/-- The bytes of a scratch range as the group reads them, and the place of the first that a poisoned granule gives. Log 29 (DEDUCED). -/
def Env.readScr (e : Env) (a : ScrAt) (n : Nat) : List Byte × Option Nat :=
  let own := e.ownScr
  let w := e.s.scrWindow e.g a
  let bs := ((List.range n).map fun i => { a with off := a.off + i }).zip (w.cells.read a.off n)
  (bs.map fun b => (lastAt b.1 none own).getD b.2,
   bs.findIdx? fun b => (lastAt b.1 none own).isNone && w.poison.contains (b.1.off / 64))

/-- A scratch byte's address as a token of the group names it. -/
def Group.scrToken (g : Group) (a : ScrAt) : Nat :=
  let size := g.gang.length
  ((a.rank + size - g.rank) % size) * 2 ^ 28 + a.win * 65536 + a.off

/-- Reads scratch as a load of the block: waits for its turn and goes on with the bytes. -/
def Env.scrLoad (e : Env) (a : ScrAt) (n : Nat) (k : List Byte → Fire) : Fire :=
  if !e.loadReady then .wait
  else
    match e.readScr a n with
    | (_, some i) => .fault 0x08C (e.g.scrToken { a with off := (a.off + i) / 64 * 64 }) .load
    | (bs, none) => k bs

/-- The fault of a scratch operand. Log 25 (DEDUCED). -/
def scrFail (r : Except Nat ScrAt) (tok : Word) : List RFault :=
  match r with
  | .error c => [⟨c, tok.toNat, .none⟩]
  | .ok _ => []

/-- The address of a scratch operand that has no fault. -/
def scrOk (r : Except Nat ScrAt) : ScrAt :=
  match r with
  | .error _ => ⟨0, 0, 0⟩
  | .ok a => a

/-- The fault of a condition that must hold. -/
def failIf (b : Bool) (c va : Nat) : List RFault := if b then [⟨c, va, .none⟩] else []

/-- The faults of an engine's global operand (08 R168, R172, R179): aligned, with a zero top byte. -/
def engineAddr (tok : Word) (n : Nat) : List RFault :=
  failIf (decide (2 ^ 56 ≤ tok.toNat) || decide (tok.toNat % n ≠ 0)) 0x0C9 tok.toNat

/-- Goes on when no check fails; else the first of the list, which is in the order in which the instruction's description
lists its checks (07 R158). Log 26 (DEDUCED). -/
def checked (l : List RFault) (k : Fire) : Fire :=
  match l with
  | f :: _ => .fault f.cause f.va f.acc
  | [] => k

/-- Some lower-LSID instruction of a kind has not resolved. Log 31 (DEDUCED). -/
def Env.pendingLower (e : Env) (f : Instr → Bool) : Bool := e.lower.any fun n => f n.ins && !n.resolved

/-! ## Leases (11 R226, R227) -/

/-- Where a write or AMO of a die is performed: at a die's copy, or none for the home (10 R208), which is also where a line
is reached that the die has no room for a copy of. Log 32 (DEDUCED); 114 (DESIGN CHOICE). -/
def State.point (s : State) (die pa : Nat) (home : Bool) : Option Nat :=
  if home || s.homeDie pa == some die || ((s.fline? die (pa / 128)).isNone && s.full die) then none else some die

/-- A lease: its holder, bytes and point. -/
structure Lease where
  who : Place
  pa : Nat
  n : Nat
  pt : Option Nat
deriving DecidableEq, Repr

/-- The leases held by the running blocks. -/
def State.leases (s : State) : List Lease :=
  s.groups.flatMap fun g => match g.run with
    | none => []
    | some r => r.nodes.filterMap fun n =>
      if n.leased then
        match n.eff with
        | .amo _ pa old _ sc _ => some ⟨g.place, pa, old.length, s.point g.place.die pa (wide sc)⟩
        | _ => none
      else none

/-- Another party's lease covers bytes that are accessed at a point; of a group of the die itself, whichever point it holds
them at. Log 32 (DEDUCED). -/
def State.leaseHit (s : State) (me : Option Place) (pt : Option Nat) (pa n : Nat) : Bool :=
  s.leases.any fun l => some l.who != me && (l.pt == pt || pt == some l.who.die) && decide (l.pa < pa + n) && decide (pa < l.pa + l.n)

/-- An access of a die at a point meets another party's lease there or at the die. Log 32 (DEDUCED). -/
def State.leaseMeets (s : State) (me : Option Place) (die : Nat) (pt : Option Nat) (pa n : Nat) : Bool :=
  s.leaseHit me pt pa n || s.leaseHit me (some die) pa n

/-- A write-back of a die's dirty lines would meet another party's lease at a home. Log 72 (DEDUCED). -/
def State.backBlocked (s : State) (me : Option Place) (die : Nat) : Bool :=
  s.foreign.any fun f => f.die == die && (dirtyBytes f).any fun b => s.leaseHit me none b.1 1

/-! ## The store buffer (11 R218, R222) -/

/-- The eviction of a die's copies of the lines of a range would meet another party's lease at a home. Log 32 (DEDUCED). -/
def State.linesBlocked (s : State) (me : Option Place) (die pa n : Nat) : Bool :=
  s.foreign.any fun f => f.die == die && (linesOf pa n).contains f.line && (dirtyBytes f).any fun b => s.leaseHit me none b.1 1

/-- Drops a die's foreign copies of the lines of a range after their write-back. -/
def State.dropLines (s : State) (die pa n : Nat) : State :=
  let ls := linesOf pa n
  { s with foreign := s.foreign.filter fun f => !(f.die == die && ls.contains f.line) }

/-- A write of a release or AMO wider than .die: write-backs first, then at the home (11 R222). Log 72 (DEDUCED). -/
def State.homeRelease (s : State) (die pa : Nat) (bs : List Byte) : State :=
  (((s.writeBack die).homeWrite pa bs)).dropLines die pa bs.length

/-- The head of a group's store buffer may be performed. Log 130 (DEDUCED). -/
def State.storeReady (s : State) (g : Group) (x : SbEntry) : Bool :=
  let h := (x.rel.map wide).getD false
  match x.dest with
  | .peer _ => !(h && s.backBlocked (some g.place) g.place.die)
  | .phys pa =>
    !(s.leaseMeets (some g.place) g.place.die (s.point g.place.die pa h) pa x.bytes.length) &&
      !(h && s.backBlocked (some g.place) g.place.die)

/-- Performs one store of a group (11 R218, R222). Log 130 (DEDUCED). -/
def State.doStore (s : State) (g : Group) (x : SbEntry) : State :=
  let h := (x.rel.map wide).getD false
  match x.dest with
  | .peer a => (if h then s.writeBack g.place.die else s).scrWrite g a x.bytes
  | .phys pa => if h then s.homeRelease g.place.die pa x.bytes else s.dieWrite g.place.die pa x.bytes

/-- Performs the head of a group's store buffer, if it may be. Log 109 (DEDUCED). -/
def State.performStore (s : State) (p : Place) : Option State :=
  match s.group? p with
  | none => none
  | some g =>
    match g.sb with
    | [] => none
    | x :: rest => if s.storeReady g x then some ((s.doStore g x).setGroup p fun g => { g with sb := rest }) else none

/-- Performs up to `n` stores of a group's buffer. -/
def State.drain (p : Place) : Nat → State → State
  | 0, s => s
  | n + 1, s =>
    match s.performStore p with
    | some s' => State.drain p n s'
    | none => s

/-- Performs every store of a group's buffer that may be performed. Log 33 (DEDUCED). -/
def State.drainSb (s : State) (p : Place) : State :=
  match s.group? p with
  | some g => State.drain p g.sb.length s
  | none => s

/-- The stores of a group that have been performed. -/
def Group.performed (g : Group) : Nat := g.entered - g.sb.length

/-- Of the scopes of two releases of one store, the wider: one wider than .die covers the other kind (11 R222). Log 130 (DEDUCED). -/
def widerRel (a b : Option Scope) : Option Scope :=
  match a, b with
  | some x, some y => if wide y then some y else some x
  | some x, none => some x
  | none, y => y

/-- Puts a store into a group's buffer; after FENCE.rel it is a release of the fence's scope too (11 R222). Log 130 (DEDUCED). -/
def State.enter (s : State) (p : Place) (d : Dest) (va : Nat) (bs : List Byte) (rel : Option Scope) : State :=
  s.setGroup p fun g =>
    { g with sb := g.sb ++ [⟨d, bs, va, widerRel rel g.relFence⟩], entered := g.entered + 1 }

/-! ## Places -/

/-- An M-tile (00 R5). -/
def isMTile (tile : Nat) : Bool := decide (tile < 40)
/-- `sr.tile` of a tile (12 R254). -/
def State.tileReg (s : State) (die tile : Nat) : Nat :=
  die * 64 + tile + s.pkgNum * 256 + (if isMTile tile then 0 else 2 ^ 18)
/-- Generation of a context's slot. -/
def State.genOf (s : State) (c : Nat) : Nat := s.gens.getD c 0
/-- A group of a context's place word (14 R277). -/
def State.placeWord (s : State) (g : Group) : Word :=
  wordN (s.tileReg g.place.die g.place.tile + g.place.slot * 2 ^ 19 + g.rank * 2 ^ 21 + g.ctx * 2 ^ 25)

/-! ## Traps (14 R276, R277, R407) -/

/-- What a trap names: cause, index, LSID, block, address, access and underlying cause. -/
structure Trap where
  cause : Nat
  idx : Nat := 0x3F
  lsid : Option Nat := none
  blk : Word := 0
  va : Nat := 0
  acc : Access := .none
  under : Nat := 0
deriving DecidableEq, Repr

/-- The access codes (14 R277). -/
def accCode : Access → Nat
  | .none => 0 | .load => 1 | .store => 2 | .atomic => 3 | .fetch => 4 | .engineRead => 5 | .engineWrite => 6
  | .pageCommand => 7

/-- Exit kind of a resume (14 R277). -/
def Resume.kind : Resume → Nat
  | .rerun _ => 0
  | .goOn _ => 1
  | .pend (.br _) _ _ => 1
  | .pend (.call _ _) _ _ => 2
  | .pend .ret _ _ => 3
  | .pend .endg _ _ => 4
  | .pend (.relay sig _ _ _) _ _ => if sig then 6 else 5
  | .pend (.trap _ _) _ _ => 7
  | .hold _ _ _ => 1
  | .ended => 0

/-- Resume address (14 R277). -/
def Resume.addr : Resume → Word
  | .rerun a => a
  | .goOn a => a
  | .pend (.br a) _ _ => a
  | .pend (.call a _) _ _ => a
  | .pend (.trap _ a) _ _ => a
  | .pend _ _ _ => 0
  | .hold _ kd _ => kd.entry
  | .ended => 0

/-- The Detail that a pending TRAP gives (14 R277). -/
def Resume.detail : Resume → Nat
  | .pend (.trap n _) _ _ => 0x1C0 + n
  | _ => 0

/-- A cause of class 2 or 3. -/
def hasAddr (c : Nat) : Bool := c / 64 = 2 || c / 64 = 3

/-- The cause word (14 R277). Log 137 (DEDUCED). -/
def causeWord (t : Trap) (kind detail : Nat) (ended : Bool) : Word :=
  wordN (t.cause + t.idx * 2 ^ 16 + (match t.lsid with
      | some j => j * 2 ^ 24 + 2 ^ 29
      | none => 0) +
    (if t.under ≠ 0 then t.under else detail) * 2 ^ 32 + accCode t.acc * 2 ^ 48 + (if ended then 2 ^ 51 else 0) + kind * 2 ^ 52)

/-- The eight words of a trap record but for its record number (14 R277). -/
def State.trapWords (s : State) (g : Group) (t : Trap) (rs : Resume) : List Word :=
  [t.blk, if hasAddr t.cause then wordN t.va else 0, g.task, causeWord t rs.kind rs.detail (rs = .ended), s.placeWord g,
   rs.addr, g.count, wordN (s.genOf g.ctx + (if g.handler then 2 ^ 32 else 0))]

/-- A group traps: it parks, `sr.cause` and `sr.faultva` are written, and the dispatcher receives its record
(14 R276; 12 R254). -/
def State.takeTrap (s : State) (p : Place) (t : Trap) (rs : Resume) : State :=
  match s.group? p with
  | none => s
  | some g =>
    (((s.unask g).setCtx g.ctx fun c => { c with held := c.held ++ [⟨s.trapWords g t rs, some p, g.handler⟩] }).setGroup p fun g =>
      { g with
        phase := .parked rs false, run := none, ahead := none, grace := false, fails := 0
        cause := wordN (t.cause + t.idx * 2 ^ 16)
        faultva := if hasAddr t.cause then wordN t.va else 0 }).release

/-- A record that parks no group (14 R408). Log 147 (DESIGN CHOICE). -/
def State.looseRecord (s : State) (c : Nat) (t : Trap) (task : Word) : State :=
  s.setCtx c fun cx => { cx with held := cx.held ++
    [⟨[t.blk, if hasAddr t.cause || t.cause = 0x10C then wordN t.va else 0, task, causeWord t 0 0 false, wordN (c * 2 ^ 25), 0, 0, wordN (s.genOf c)], none, false⟩] }

/-- A stop that has been reported and whose record is not still to come goes on at GRESUME (08 R164). -/
def Stop.cleared (g : Group) (t : Tag) (x : Option Stop) : Option Stop :=
  match x with
  | some y =>
    if y.told && !(g.reports.any fun r => r.blk == t.blk && r.lsid == t.lsid) then none else some y
  | none => none

/-- An element whose READ faults is fetched again after the trap (08 R190, 14 R272). -/
def SElem.isFault : SElem → Bool
  | .fault _ _ => true
  | .data _ p => p.isSome

/-- A stream without its elements from the first that could not be fetched. -/
def Stream.unfault (st : Stream) : Stream :=
  match st.src with
  | .mem _ _ _ =>
    if st.out then st
    else
      let buf := st.buf.takeWhile fun e => !e.isFault
      { st with buf := buf, fetched := st.moved + buf.length, part := [] }
  | _ => st

/-- GRESUME's effect on a parked group, by the exit kind of its record (14 R280); its stopped command goes on, one of
the matrix engine from its start (08 R164). -/
def Group.resume (g : Group) : Group :=
  match g.phase with
  | .parked rs true =>
    let mq := g.mq.map fun c =>
      { c with
        stop := Stop.cleared g c.tag c.stop, started := c.started && c.stop.isNone
        ways := if c.stop.isNone then c.ways else [] }
    let cq := g.cq.map fun c => { c with stop := Stop.cleared g c.tag c.stop }
    let prep := g.prep.map fun q => { q with stop := Stop.cleared g q.tag q.stop }
    let ph : Phase × Word := match rs with
      | .rerun a => (.running, a)
      | .goOn a => (.running, a)
      | .pend e blk idx => (.exiting e blk idx, g.next)
      | .hold mask kd blk => (.relayHold mask kd blk, g.next)
      | .ended => (.ended, g.next)
    { g with mq := mq, cq := cq, prep := prep, phase := ph.1, next := ph.2, s := g.s.map fun st => st.map Stream.unfault }
  | _ => g

/-- A block is discarded (07 R151): its tokens, holds and leases are gone, those at other packages too (15 R286). -/
def State.discard (s : State) (p : Place) : State :=
  (((s.group? p).elim s s.unask).setGroup p fun g => { g with run := none, ahead := none, grace := false }).release

/-! ## Engine-fault reports (08 R164) -/

/-- The trap of a report. -/
def Report.trap (r : Report) : Trap := ⟨r.cause, r.idx, if r.lsid < 32 then some r.lsid else none, r.blk, r.va, r.acc, r.under⟩

/-- Adds a report of a command's cause to its group. Log 39 (DEDUCED). -/
def State.report (s : State) (p : Place) (t : Tag) (x : Stop) : State :=
  s.setGroup p fun g => { g with reports := g.reports ++ [⟨x.cause, x.under, x.va, x.acc, t.blk, t.idx, t.lsid⟩] }

/-- The tag of a command of the instruction being settled; its place and store count are set at commit. -/
def Env.tag (e : Env) : Tag :=
  ⟨0, e.r.addr, e.r.cur, e.lsid, e.n.word, e.word .l, e.word .r, e.word .t, 0⟩

/-- A group's block has something to do: a consumed slot full and not settled. -/
def Node.fireable (n : Node) : Bool := decide (n.st = .pending) && n.ready

/-- A group is waiting (07 R147). -/
def BlockRun.isWaiting (r : BlockRun) : Bool :=
  !(r.nodes.any Node.fireable) && r.nodes.any fun n => decide (n.st = .waiting)

end Sys2Proof.Machine
end

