-- ==== Sys2Proof/Machine/Stream.lean ====
section
/-!
DEFINITION. Machine/Stream.lean: stream registers and their instructions (08 R189 to R192; 17 R315).
-/
namespace Sys2Proof.Machine

/-- The stream register an instruction binds, emits to or unbinds. -/
def streamOf : Instr → Option Nat
  | .sbind _ _ r _ | .semit _ _ _ r | .sunbind _ _ r => some r.toNat
  | _ => none

/-- A stream register as lower-LSID SBINDs and SUNBINDs leave it (08 R163). Log 139 (DEDUCED). -/
def Env.stream (e : Env) (r : Nat) : Option Stream :=
  e.lower.foldl (fun x n => match n.eff with
    | .sbind r' st => if r' = r then some st else x
    | .sunbind r' => if r' = r then Option.none else x
    | _ => x) (e.g.s.getD r Option.none)

/-- Elements that lower-LSID SEMITs emit to a register. -/
def Env.emittedAll (e : Env) (r : Nat) : Nat :=
  (e.lower.filter fun n => match n.eff with
    | .semit r' _ _ => r' = r
    | _ => false).length

/-- Elements that lower-LSID SEMITs emit to a register since it was last bound (08 R191). -/
def Env.emitted (e : Env) (r : Nat) : Nat :=
  e.lower.foldl (fun k n => match n.eff with
    | .semit r' _ _ => if r' = r then k + 1 else k
    | .sbind r' _ | .sunbind r' => if r' = r then 0 else k
    | _ => k) 0

/-- Some lower-LSID instruction on a stream register has not resolved. -/
def Env.streamPending (e : Env) (r : Nat) : Bool := e.pendingLower fun i => streamOf i = some r

/-- A new binding. Log 49 (DEDUCED). -/
def Env.bound (e : Env) (src : SSrc) (vec out : Bool) : Stream :=
  ⟨src, vec, out, e.active, 0, 0, [], false, bitsN e.n.word 0 27, e.word .l, e.word .r, []⟩

/-- The faults of binding a task edge (08 R189; 17 R315). Log 50 (DEDUCED). -/
def Env.edgeFails (e : Env) (v : Bool) (b : Nat) : Bool :=
  match e.s.recOf e.g with
  | none => true
  | some r =>
    let w := (r.binding b).2
    decide (bMode w ≠ 2) || bVec w != v || (bOut w && !e.s.edgeAgrees r b e.active)

/-- SBIND (08 R189). Log 49 (DEDUCED); 67 (DEDUCED); 135 (DESIGN CHOICE). -/
def execSbind (c : Ctl) (lsid : BitVec 5) (r : BitVec 3) (kind : SKind) (s : State) : Out1 :=
  settle (.sbind c lsid r kind) s fun e =>
    if e.streamPending r.toNat then .wait
    else
      let taken := failIf (e.stream r.toNat).isSome 0x0CB 0
      match kind with
      | .mem v out stride =>
        let n := (e.word .r).toNat
        let dense := elemBytes v e.active
        checked (engineAddr (e.word .l) (if v then 128 else 8) ++ failIf (decide (n = 0) || decide (2 ^ 32 ≤ n)) 0x0C9 0 ++ taken)
          (e.hold (.sbind r.toNat (e.bound
            (.mem (e.word .l).toNat (if stride = 0 then dense else 16 * stride.toNat) n) v out)))
      | .edge v b =>
        let out : Bool := match e.s.recOf e.g with
          | some x => bOut (x.binding b.toNat).2
          | none => false
        checked (taken ++ failIf (e.edgeFails v b.toNat) 0x0CB 0)
          (e.hold (.sbind r.toNat (e.bound (.edge b.toNat) v out)))
      | .rein v =>
        let z := e.own (e.word .l) 1 1
        checked (scrFail z (e.word .l) ++ taken)
          (e.hold (.sbind r.toNat (e.bound
            (.rein (scrOk z) (bitsN (e.word .r) 0 12) (bitsN (e.word .r) 12 4)) v false)))

/-- The bytes of an element of a token. -/
def elemOf (vec : Bool) (lanes : Nat) (t : Token) : List Byte :=
  if vec then (List.range lanes).flatMap fun l => laneBytes (t.vLane l) else bytesOf t.word.toNat 8

/-- Bytes from an address, cut where they meet the boundary of a line (10 R201). -/
def lineSplit (va : Nat) (bs : List Byte) : List (Nat × List Byte) :=
  (linesOf va bs.length).map fun l =>
    if l * 128 ≤ va then (va, bs.take (l * 128 + 128 - va)) else (l * 128, (bs.drop (l * 128 - va)).take 128)

/-- Translates the parts of a store one after another. -/
def Env.storeParts (e : Env) (k : List StoreReq → Fire) : List (Nat × List Byte) → List StoreReq → Fire
  | [], done => k done
  | (va, bs) :: rest, done => e.glob va 1 .store fun pa => e.storeParts k rest (done ++ [⟨va, pa, bs⟩])

/-- What a producer meets at the far end of a task edge: closed, not bound yet, or a count of free places. -/
inductive EdgeEnd where
  | closed
  | unbound
  | room (n : Nat)
deriving DecidableEq, Repr

/-- The far end of a producer's output binding (17 R315). -/
def State.edgeEnd (s : State) (g : Group) (b : Nat) : EdgeEnd :=
  match s.recOf g with
  | none => .closed
  | some r =>
    let p := r.peerOf b
    match (s.target p.1).filter fun c => c.ctx == r.ctx with
    | none => .closed
    | some c =>
      match s.edgePeer g b with
      | none => if c.state < 4 then .unbound else .closed
      | some q =>
        match q.edges.find? fun x => x.bind == p.2 with
        | none => .closed
        | some x => .room (x.cap - x.buf.length)

/-- SEMIT (08 R191). A token of another shape than a binding that the block's own SBIND makes gives 0x0CA. Log 24 (DEDUCED);
119 (DESIGN CHOICE). -/
def execSemit (c : Ctl) (t : ITy) (lsid : BitVec 5) (r : BitVec 3) (s : State) : Out1 :=
  settle (.semit c t lsid r) s fun e =>
    let x := e.tok .l
    if (List.range e.active).any fun l => x.voidAt l || (x.shape = some .v && !e.exec.contains l) then
      .ok { s := e.s, null := true }
    else if e.streamPending r.toNat then .wait
    else match e.stream r.toNat with
      | none => .fault 0x0CA 0 .none
      | some st =>
        if !st.out || x.shape ≠ some (if st.vec then Shape.v else Shape.s) then .fault 0x0CA 0 .none
        else
          let bs := elemOf st.vec st.lanes x
          let k := st.moved + e.emitted r.toNat
          match st.src with
          | .mem base stride n =>
            if n ≤ k then .fault 0x0CA 0 .none
            else e.storeParts (fun q => .ok { s := e.s, eff := .semit r.toNat bs q, pages := q.map fun x => x.va })
              (lineSplit (base + k * stride) bs) []
          | .edge b =>
            match e.s.edgeEnd e.g b with
            | .unbound => .wait
            | .closed => e.hold (.semit r.toNat bs [])
            | .room m => if m ≤ e.emittedAll r.toNat then .wait else e.hold (.semit r.toNat bs [])
          | .rein _ _ _ => .fault 0x0CA 0 .none

/-- SUNBIND (08 R192). -/
def execSunbind (c : Ctl) (lsid : BitVec 5) (r : BitVec 3) (s : State) : Out1 :=
  settle (.sunbind c lsid r) s fun e => e.hold (.sunbind r.toNat)

/-- The kind of a stream as SST delivers it. -/
def SSrc.code : SSrc → Nat
  | .mem _ _ _ => 0
  | .edge _ => 1
  | .rein _ _ _ => 2

/-- The word of SST (08 R192). -/
def Group.sstWord (g : Group) (r : Nat) : Word :=
  match g.s.getD r none with
  | none => 0
  | some st =>
    let b := if st.out then ([], false) else g.streamBuf st
    wordN (1 + (b.1.isEmpty && b.2).toNat * 2 + st.out.toNat * 4 + st.src.code * 8 + st.vec.toNat * 32 +
      (if b.1.length < 65536 then b.1.length else 65535) * 2 ^ 16 + st.moved % 2 ^ 32 * 2 ^ 32)

/-- SST (08 R192). Log 30 (DEDUCED). -/
def execSst (c : Ctl) (lsid : BitVec 5) (r : BitVec 3) (s : State) : Out1 :=
  settle (.sst c lsid r) s fun e => if !e.loadReady then .wait else e.done (.s (e.g.sstWord r.toNat))

end Sys2Proof.Machine
end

◇ ◇ ◇ ◇ ◇ ◇ ◇

_Task statement_: As you read the records above, find each line that contains "placeWord" and copy it.

_Answer to the exercise_:
def State.placeWord (s : State) (g : Group) : Word :=
  [t.blk, if hasAddr t.cause then wordN t.va else 0, g.task, causeWord t rs.kind rs.detail (rs = .ended), s.placeWord g,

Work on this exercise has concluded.